My environment: 8GB Ram Notebook with Ubuntu 14.04, Solr 4.3.1, carrot2workbench 3.10.0
My Solr Index: 15980 documents
My Problem: Cluster all documents with the kmeans algorithm
When I drop off the query in the carrot2workbench (query: :), I always get a Java heap size error when using more than ~1000 Results. I started Solr with -Xms256m -Xmx6g but it still occurs.
Is it really a heap size problem or could it be somewhere else?

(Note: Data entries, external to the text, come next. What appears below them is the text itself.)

/-- The 64 bytes of the common configuration (R391, log 14). -/
def VF.common (v : VF) : List Byte :=
  let feat (sel f : Nat) : Nat := if sel = 0 then f % 2 ^ 32 else if sel = 1 then f / 2 ^ 32 else 0
  let q (l : List (BitVec 64)) : Nat := (l.getD v.q 0).toNat
  bytesLE 4 v.devSel.toNat ++ bytesLE 4 (feat v.devSel.toNat offered.toNat) ++ bytesLE 4 v.drvSel.toNat ++
  bytesLE 4 (feat v.drvSel.toNat v.drvFeatures.toNat) ++ bytesLE 2 v.msixConfig.toNat ++ bytesLE 2 2 ++ bytesLE 1 v.status.toNat ++
  bytesLE 1 v.cfgGen.toNat ++ bytesLE 2 v.queueSel.toNat ++ bytesLE 2 (v.qsize.getD v.q 0).toNat ++
  bytesLE 2 (v.qvector.getD v.q 0xFFFF).toNat ++ bytesLE 2 (if v.qenable.getD v.q false then 1 else 0) ++ bytesLE 2 (v.q % 2) ++
  bytesLE 8 (q v.qdesc) ++ bytesLE 8 (q v.qdriver) ++ bytesLE 8 (q v.qdevice) ++ bytesLE 8 0

/-- The 32 bytes of the device-specific configuration (R391). -/
def VF.specific (v : VF) : List Byte :=
  bytesLE 2 v.tenant ++ bytesLE 2 v.part ++ bytesLE 4 v.winUnits ++ bytesLE 2 4096 ++ bytesLE 2 v.flags.toNat ++ List.replicate 20 0#8

/-- A byte of BAR0: outside the structures it reads 0 (R391). -/
def VF.bar0 (v : VF) (off : Nat) : Byte :=
  if off < 64 then v.common.getD off 0
  else if off = 0x2000 then v.isr
  else if 0x3000 ≤ off ∧ off < 0x3020 then v.specific.getD (off - 0x3000) 0
  else if 0x3800 ≤ off ∧ off < 0x3830 then v.msix.getD (off - 0x3800) 0
  else if 0x3C00 ≤ off ∧ off < 0x3C08 then (bytesLE 8 v.pba.toNat).getD (off - 0x3C00) 0
  else 0

/-- A virtio capability: its place in the list, its length, its cfg_type, and its structure of BAR0 (R391, log 14). -/
def virtioCap (next len kind off n : Nat) : List Byte :=
  [0x09#8, BitVec.ofNat 8 next, BitVec.ofNat 8 len, BitVec.ofNat 8 kind] ++ List.replicate 4 0#8 ++ bytesLE 4 off ++ bytesLE 4 n

/-- The virtio capabilities that name the structures of BAR0, from offset 0x40 of the configuration space on (R390, R391, log 14). -/
def virtioCaps : List Byte :=
  virtioCap 0x50 16 1 0 64 ++ (virtioCap 0x64 20 2 0x1000 8 ++ bytesLE 4 4) ++ virtioCap 0x74 16 3 0x2000 4 ++ virtioCap 0 16 4 0x3000 32

/-- A byte of a function's PCI configuration space, at the standard's offsets: what identifies it and its virtio capabilities, or what
identifies the physical function (R391, log 14). -/
def pciId (physical : Bool) (off : Nat) : Byte :=
  let ids := if physical then bytesLE 2 0x1E9D ++ bytesLE 2 0x1536
    else bytesLE 2 0x1AF4 ++ bytesLE 2 0x107C ++ bytesLE 2 0 ++ bytesLE 2 0x10 ++ bytesLE 1 0x01 ++ bytesLE 3 0x120000 ++
      List.replicate 32 0#8 ++ bytesLE 2 0x1E9D ++ bytesLE 2 0x1537 ++ List.replicate 4 0#8 ++ bytesLE 1 0x40 ++ List.replicate 11 0#8 ++
      virtioCaps
  ids.getD off 0

/-- The device processes queues of the function: the driver is ready and no reset has begun (R400). -/
def VF.live (v : VF) (q : Nat) : Bool := !v.stopped && v.status.getLsbD 2 && v.qenable.getD q false

/-- QUEUE_NOTIFY: chains that the driver has made available reach the device (R390, R391, R400). -/
def execQueueNotify (vf q : Nat) (chains : List Chain) (s : State) : Host.Outcome State Fault Refusal :=
  .next (match s.vf? vf with
    | none => s
    | some v =>
      if !v.live q then s
      else if q = 0 then s.setVf { v with
        chains := v.chains ++ chains.mapIdx fun i c => (v.nextChain + i, c), nextChain := v.nextChain + chains.length }
      else if q = 1 then s.setVf { v with posted := v.posted + (chains.filter fun c => c.request.isEmpty && c.writable == 16).length }
      else s)

/-! ## Requests (R392, R393) -/

/-- A field of a request. -/
def chainField (c : Chain) (a n : Nat) : Nat := ofBytesLE ((c.request.drop a).take n)

/-- The type of a well-formed request, none for one that completes with 0x9800 (R392). -/
def chainType (c : Chain) : Option Nat :=
  let t := chainField c 0 2
  if c.request.length == 32 && c.writable == 16 && chainField c 2 6 == 0 && decide (1 ≤ t) && decide (t ≤ 5) then some t else none

/-- The oldest chain of queue 0, if it is of a type, is read and served; the request of a function whose context has ended
completes with that context's code (R393). A service that must wait leaves the chain unread, as does an ending whose code
may still change (R350). -/
def request (want : Option Nat) (vf : Nat) (s : State)
    (body : State → VF → Context → Nat → Chain → Option State) : Host.Outcome State Fault Refusal :=
  .next (match s.vf? vf with
    | none => s
    | some v => match v.chains, s.ctx? v.ctx with
      | (n, c) :: rest, some x =>
        if !v.live 0 || chainType c != want then s
        else
          let v1 := { v with chains := rest, open0 := v.open0 ++ [n] }
          let t := s.setVf v1
          match x.code with
          | some code => if x.finished then t.respond vf n code 0 else s
          | none => (body t v1 x n c).getD s
      | _, _ => s)

/-- The first argument that breaks its layout: its code (R347, R392). -/
def badField : List (Bool × Nat) → Option (BitVec 16)
  | [] => none
  | (ok, n) :: t => if ok then badField t else some (invalidArg n)

/-- The sets of the pages of a function's window that hold some bytes, as its context's tables name them (R331, R390). -/
def State.windowSet (s : State) (c : Context) (pa n : Nat) : OSet :=
  (c.shared.filter fun r => r.kind == 3 && decide (r.frame * 2 ^ 16 < pa + n) && decide (pa < r.frame * 2 ^ 16 + r.len)).foldl
    (fun a r => a ||| s.oset c.part r.oidx) 0

/-- A host's write that has not been performed covers some bytes (R242). -/
def State.postedOver (s : State) (pa n : Nat) : Bool :=
  s.posted.any fun w => decide (w.1 < pa + n) && decide (pa < w.1 + w.2.length)

/-- The first byte of some in G that stands in a failed unit (R349). -/
def State.failedIn (s : State) (pa n : Nat) : Option Loc := ((locG pa).span n).find? s.failedAt

/-- The descriptor of a SUBMIT is read and checked. A failed unit in it, or its lying in memory that is lost, is an error of the function's
context (R331, R348, R386, R393, log 20). -/
def State.submitDesc (s : State) (v : VF) (x : Context) (n pa : Nat) : State :=
  if !s.hbmAt pa 128 then (s.respond v.id n 0x5301 0).endContext x.id 0x5301 else
  match s.failedIn pa 128 with
  | some l => ((s.outsideError l).respond v.id n (s.outsideCode l) 0).endContext x.id (s.outsideCode l)
  | none => match s.parseDesc x (.queue v.tenant (s.windowSet x pa 128)) (.queue v.id n) (cellsRead s.mem pa 128) with
    | none => (s.modPart v.part fun p => { p with refusedSubs := satInc p.refusedSubs }).respond v.id n 0x9800 0
    | some g => (s.accept g).2.refreshFlags
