/-- R262, R265 to R271, R285 to R288, R307 to R313: MBAY claims the lowest free run or answers that there is none, MFREE returns claims, and
MWLOAD, MMA, MDRAIN and MZERO, their arguments, regions and sets checked, join the skein's queue, and else the first cause that is
met ends the word; the set of the bay or
tile is that of the command from its issue on, and an MDRAIN under DITHER advances the phase of `fr`. Performed, an MMA adds
its products to every element of its tile as R265 to R269 say, and an MDRAIN writes every element of its tile as R270 and R271
say. -/
def Obligations.MangleWordsComplete : Prop :=
  (∀ (s : State) (k : Skein) (c : MCmd) (b : Block) (tile : Nat) (T : Tile),
    let word (t : Tile) (r n : Nat) : Nat := (t.vals.extractLsb' ((r * 32 + n) * 32) 32).toNat
    s.block? k.grid k.block = some b → b.tiles[tile]? = some T →
    (∀ bay rows afmt (Y : Bay), c.kind = .mma bay tile rows afmt → b.bays[bay]? = some Y → afmt ≤ 2 →
      ∃ b' T', (s.performM k c).block? k.grid k.block = some b' ∧ b'.tiles[tile]? = some T' ∧ ∀ r n, r < 32 → n < 32 →
        isAccumulated afmt (rows.map s.resolveSrc) (r * (if afmt = 2 then 256 else 128))
          (fun kk => (Y.cells.extractLsb' ((n * 128 + kk) * 4) 4).toInt)
          (fun b => (Y.scales.extractLsb' ((n * (128 / Y.grp) + 32 * b / Y.grp) * 16) 16).toNat) (word T r n) (word T' r n)) ∧
    ∀ base stride ofmt rnd sat phase, c.kind = .mdrain tile base stride ofmt rnd sat phase → ofmt ≤ 4 → rnd ≤ 2 →
      Memory.wf b.cells = true → 32 * outBytes ofmt ≤ stride → ∀ r n, r < 32 → n < 32 →
        isDrained ofmt rnd sat r n phase (word T r n) (ofBytesLE (((⟨.s, (k.grid, k.block),
          base + r * stride + n * outBytes ofmt⟩ : Loc).span (outBytes ofmt)).map (s.performM k c).peek))) ∧
  ∀ (s : State) (k : Skein) (p : Split) (x j : Iss) (a b : BitVec 8) (la : BitVec 4),
    let o := Iss.start s k p
    let hi := highest p.em
    (∀ (acc : Bool) (i : Instr), i = (if acc then .mbayAcc a b la else .mbayBay a b la) → Starts i s k p →
      (p.em = 0 → Completes i s k p o.s) ∧
      (p.em ≠ 0 → o.operands [opdIn b.toNat 8 (topLane p.em id), opdOut a.toNat 8] = .ok x →
        let c := x.raw hi b.toNat 8
        let write (v : Nat) : State := x.put (x.wrLate (x.h.look la) a.toNat 8 (fun _ => v) x.rset [])
        (c = 0 ∨ (if acc then 256 else 2048) < c → Traps i s k p 0x8204 p.em [] x.rset) ∧
        (1 ≤ c → c ≤ (if acc then 256 else 2048) →
        (∀ f, freeRun ((s.blockOf k).claims acc) c = some f →
          Completes i s k p ((write f).setBlock ((s.blockOf k).claim acc f c (some k.num) p.co))) ∧
        (freeRun ((s.blockOf k).claims acc) c = none → Completes i s k p (write 0xFFFFFFFF))))) ∧
    (∀ (acc : Bool) (i : Instr), i = (if acc then .mfreeAcc a b else .mfreeBay a b) → Starts i s k p →
      (p.em = 0 → Completes i s k p o.s) ∧
      (p.em ≠ 0 → o.operands [opdIn a.toNat 8 (topLane p.em id), opdIn b.toNat 8 (topLane p.em id)] = .ok x →
        let f := x.raw hi a.toNat 8
        let c := x.raw hi b.toNat 8
        let held : Prop := 1 ≤ c ∧ c ≤ (if acc then 256 else 2048) ∧ f + c ≤ ((s.blockOf k).claims acc).length ∧
          (∀ n, f ≤ n → n < f + c → ((s.blockOf k).claims acc)[n]? = some (some k.num)) ∧
          ∀ q ∈ k.mq, ∀ n ∈ q.kind.names acc, n < f ∨ f + c ≤ n
        (held → Completes i s k p (x.s.setBlock ((s.blockOf k).claim acc f c none 0))) ∧
        (¬held → Traps i s k p 0x8204 p.em [] x.rset))) ∧
    (let arg (r n : Nat) : Nat := x.marg a.toNat r n
     let c := arg 5 8
     let bay := bitsOf c 0 11
     let tile := bitsOf c 16 8
     let blk := s.blockOf k
     let begins (i : Instr) (regs : List (Nat × Nat)) (r : Res Iss) : Prop := Starts i s k p ∧ p.em ≠ 0 ∧ k.mq.length < 64 ∧
       o.operands (argOpds a.toNat regs [] p.em) = r
     let ready (i : Instr) (regs : List (Nat × Nat)) : Prop := begins i regs (.ok x) ∧ x.release true = .ok j
     let sp (n : Nat) : Space := if bitsOf c n 1 = 1 then .c else .g
     let one (r : Res Extent) : Res Unit := r.map fun _ => ()
     let stops (i : Instr) (args : Prop) (checks : List (Res Unit)) (fits : Prop) : Prop :=
       (¬args → Traps i s k p 0x8204 p.em [] x.rset) ∧
       (args → (∀ pre c post, checks = pre ++ .error c :: post → (∀ r ∈ pre, r = .ok ()) → Ends i s k p c) ∧
         ((∀ r ∈ checks, r = .ok ()) → ¬fits → Traps i s k p 0x8500 p.em [] x.rset))
     let rowsOf (need : Need) (n : Nat) : Res (List Extent) :=
       x.regions .s need n ((List.range 32).map fun r => arg 0 16 + r * arg 4 8)
     (∀ c i regs, (i, regs) ∈ [(.mwload a, [(0, 16), (2, 16), (5, 8)]), (.mma a, [(0, 16), (4, 8), (5, 8)]),
         (.mdrain a, [(0, 16), (4, 8), (5, 8)]), (.mzero a, [(5, 8)])] → begins i regs (.error c) → Ends i s k p c) ∧
     (begins (.mwload a) [(0, 16), (2, 16), (5, 8)] (.ok x) → stops (.mwload a)
       (arg 0 16 % 16 = 0 ∧ arg 2 16 % 16 = 0 ∧ bitsOf c 11 13 = 0 ∧ bitsOf c 26 6 = 0 ∧ x.claimed false bay = true)
       [one (x.region (sp 24) needLoad (arg 0 16) (weightBytes (frWfmt p.fr))),
         one (x.region (sp 25) needLoad (arg 2 16) (scaleBytes (groupOf (frGrp p.fr))))] True) ∧
     (begins (.mma a) [(0, 16), (4, 8), (5, 8)] (.ok x) → stops (.mma a)
       (arg 0 16 % 16 = 0 ∧ strideOk (arg 4 8) (128 * actBytes (frAfmt p.fr)) = true ∧ bitsOf c 11 5 = 0 ∧ bitsOf c 24 8 = 0 ∧
         x.claimed false bay = true ∧ x.claimed true tile = true)
       [(rowsOf needLoad (128 * actBytes (frAfmt p.fr))).map fun _ => ()] True) ∧
     (begins (.mdrain a) [(0, 16), (4, 8), (5, 8)] (.ok x) → stops (.mdrain a)
       (arg 0 16 % 16 = 0 ∧ strideOk (arg 4 8) (32 * outBytes (frOfmt p.fr)) = true ∧ bitsOf c 0 16 = 0 ∧ bitsOf c 24 8 = 0 ∧
         x.claimed true tile = true)
       [(rowsOf needStore (32 * outBytes (frOfmt p.fr))).map fun _ => ()]
       (∀ rows, rowsOf needStore (32 * outBytes (frOfmt p.fr)) = .ok rows →
         ∀ r ∈ rows, r.takes ((blk.tiles.getD tile default).set ||| x.rset) = true)) ∧
     (begins (.mzero a) [(5, 8)] (.ok x) →
       stops (.mzero a) (bitsOf c 0 16 = 0 ∧ bitsOf c 24 8 = 0 ∧ x.claimed true tile = true) [] True) ∧
     (∀ A B : Extent, ready (.mwload a) [(0, 16), (2, 16), (5, 8)] → arg 0 16 % 16 = 0 → arg 2 16 % 16 = 0 →
       bitsOf c 11 13 = 0 → bitsOf c 26 6 = 0 → x.claimed false bay = true →
       x.region (sp 24) needLoad (arg 0 16) (weightBytes (frWfmt p.fr)) = .ok A →
       x.region (sp 25) needLoad (arg 2 16) (scaleBytes (groupOf (frGrp p.fr))) = .ok B →
       Completes (.mwload a) s k p ((j.queuedM (fun t n => .mwload bay (A.locs.map (t.srcByte k.die n))
         (B.locs.map (t.srcByte k.die n)) (frWfmt p.fr) (groupOf (frGrp p.fr))
         (arg 0 16, arg 2 16, bitsOf c 24 1 == 1, bitsOf c 25 1 == 1))
         (A.set ||| B.set ||| x.rset) (A.locs ++ B.locs) (A.pages ++ B.pages)).setBay bay (A.set ||| B.set ||| x.rset))) ∧
     (∀ rows : List Extent, ready (.mma a) [(0, 16), (4, 8), (5, 8)] → arg 0 16 % 16 = 0 →
       strideOk (arg 4 8) (128 * actBytes (frAfmt p.fr)) = true → bitsOf c 11 5 = 0 → bitsOf c 24 8 = 0 →
       x.claimed false bay = true → x.claimed true tile = true →
       x.regions .s needLoad (128 * actBytes (frAfmt p.fr)) ((List.range 32).map fun r => arg 0 16 + r * arg 4 8) =
         .ok rows →
       let set := rows.foldl (fun u r => u ||| r.set)
         ((blk.tiles.getD tile default).set ||| (blk.bays.getD bay default).set ||| x.rset)
       Completes (.mma a) s k p ((j.queuedM (fun t n => .mma bay tile ((rows.flatMap (·.locs)).map (t.srcByte k.die n))
         (frAfmt p.fr)) set (rows.flatMap (·.locs)) []).setTile tile set)) ∧
     (∀ rows : List Extent, ready (.mdrain a) [(0, 16), (4, 8), (5, 8)] → arg 0 16 % 16 = 0 →
       strideOk (arg 4 8) (32 * outBytes (frOfmt p.fr)) = true → bitsOf c 0 16 = 0 → bitsOf c 24 8 = 0 →
       x.claimed true tile = true →
       x.regions .s needStore (32 * outBytes (frOfmt p.fr)) ((List.range 32).map fun r => arg 0 16 + r * arg 4 8) =
         .ok rows →
       (∀ r ∈ rows, r.takes ((blk.tiles.getD tile default).set ||| x.rset) = true) →
       let q := j.queuedM (fun _ _ => .mdrain tile (arg 0 16) (arg 4 8) (frOfmt p.fr) (frRnd p.fr) (frSat p.fr)
         (frPhase p.fr)) (blk.tiles.getD tile default).set [] []
       Completes (.mdrain a) s k p (if frRnd p.fr = 2 then q.put (q.k.modSplit p.uid fun e => { e with
         fr := (p.fr &&& ~~~(63#32 <<< 12)) ||| (BitVec.ofNat 32 ((frPhase p.fr + 1) % 64) <<< 12) }) else q.s)) ∧
     (ready (.mzero a) [(5, 8)] → bitsOf c 0 16 = 0 → bitsOf c 24 8 = 0 → x.claimed true tile = true →
       Completes (.mzero a) s k p ((j.queuedM (fun _ _ => .mzero tile) x.rset [] []).setTile tile x.rset)))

Your suspicion is correct, it is a heap size problem, or more precisely, a scalability constraint. Straight from the carrot2 FAQs: http://project.carrot2.org/faq.html#scalability
A developer also posted about this here: https://stackoverflow.com/a/28991477
While the developers recommend Mahout, and this is probably the way to go since you would not be bound by the in-memory clustering constraints as in carrot2, there might be other possibilities, though:
If you really like carrot2 but do not necessarily need k-means, you could take a look at the commercial Lingo3G, based on the "Time of clustering 100000 snippets [s] " field and the (***) remark on http://carrotsearch.com/lingo3g-comparison it should be able to tackle more documents. Check also their FAQ entry on "What is the maximum number of documents Lingo3G can cluster?" on http://carrotsearch.com/lingo3g-faq
Try to minimize the size of your labels on which k-means is performing the clustering. Instead of clustering over all the documents content, try to cluster on the abstract/summary or extract important keywords and cluster on them.